[Supplied records]
/-- A search ends at its index or at its limit. The index homes the axis: PAN at 0, TILT at 0 on a positive step and at
-1 on a negative one. At the limit without an index the axis decelerates, its loss cause is INDEX NOT FOUND, HEAD_LOST
is raised and an operation's outcome becomes LOST. Each STEP pulse of a search adds one to the homing travel; it comes
by the profile, speeding up to the homing speed and cruising there (spec/05 sections 5.1 and 5.3). That the target is 0
while the axis travels back is the model's choice (log 26), and so are that a TILT change on no step of the travel takes
the input's level for the direction (log 13), that the axis is STOPPING while it decelerates (log 14), and that a limit
not reached and a step not to be issued change nothing (log 2). -/
def Obligations.SearchesEndAtTheIndexOrTheLimit : Prop :=
  ∀ (dt : Nat) (ax : Axis) (s : State),
    let a := s.hdp.axis ax
    let now := (s.timeBase + dt) % 2 ^ 64
    let limit := match ax with
      | .pan => 4000
      | .tilt => 2800
    let room := 2 * deceleration ax * 10 ^ 12 - a.part
    let cruise := (a.limit * 10 ^ 6) ^ 2
    let v := isqrt a.speedSq
    let time := deceleration ax * now - a.clock
    let stepped (speedSq took : Nat) : Host.Outcome State Fault Refusal :=
      .next { s.elapse dt with
        hdp := s.hdp.putAxis ax { a with
          homingTravel := a.homingTravel + 1, part := 0, speedSq := speedSq, clock := a.clock + took
          lastStep := some a.up } }
    a.state = .homing → a.pos = none →
    (ax = .pan →
      exec (.indexPass dt ax) s
        = .next { s.elapse dt with
            hdp := s.hdp.putAxis ax { a.advance ax now with pos := some 0, target := some 0, togo := 0 } }) ∧
    (∀ up : Bool, ax = .tilt → (a.lastStep = some up ∨ (a.lastStep = none ∧ up = !s.hdp.tiltIndex)) →
      let q : Int := if up = true then 0 else -1
      exec (.indexPass dt ax) s
        = .next { s.elapse dt with
            hdp := { s.hdp with
              tiltIndex := !s.hdp.tiltIndex
              tilt := { a.advance ax now with pos := some q, target := some 0, togo := -q } } }) ∧
    (a.homingTravel < limit →
      exec (.homingLimit dt ax) s = .next (s.elapse dt) ∧
      (0 < room → a.speedSq + room ≤ cruise → isqrt (a.speedSq + room) - v ≤ time →
        exec (.axisStep dt ax) s = stepped (a.speedSq + room) (isqrt (a.speedSq + room) - v)) ∧
      (0 < room → a.speedSq = cruise → room / (2 * v) ≤ time →
        exec (.axisStep dt ax) s = stepped cruise (room / (2 * v)))) ∧
    (limit ≤ a.homingTravel →
      exec (.homingLimit dt ax) s
        = .next (State.raise
            { s.elapse dt with
              hdp := { s.hdp.putAxis ax { a.advance ax now with
                  state := .stopping, lossCause := .indexNotFound } with
                outcome := if s.hdp.op.isSome = true then .lost else s.hdp.outcome } } .headLost) ∧
      exec (.axisStep dt ax) s = .next (s.elapse dt))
[/Supplied records]
* [Problem description]: Check each line above for the word "isqrt", and copy the lines where it appears.

* [Solution below]:
    let v := isqrt a.speedSq
      (0 < room → a.speedSq + room ≤ cruise → isqrt (a.speedSq + room) - v ≤ time →
        exec (.axisStep dt ax) s = stepped (a.speedSq + room) (isqrt (a.speedSq + room) - v)) ∧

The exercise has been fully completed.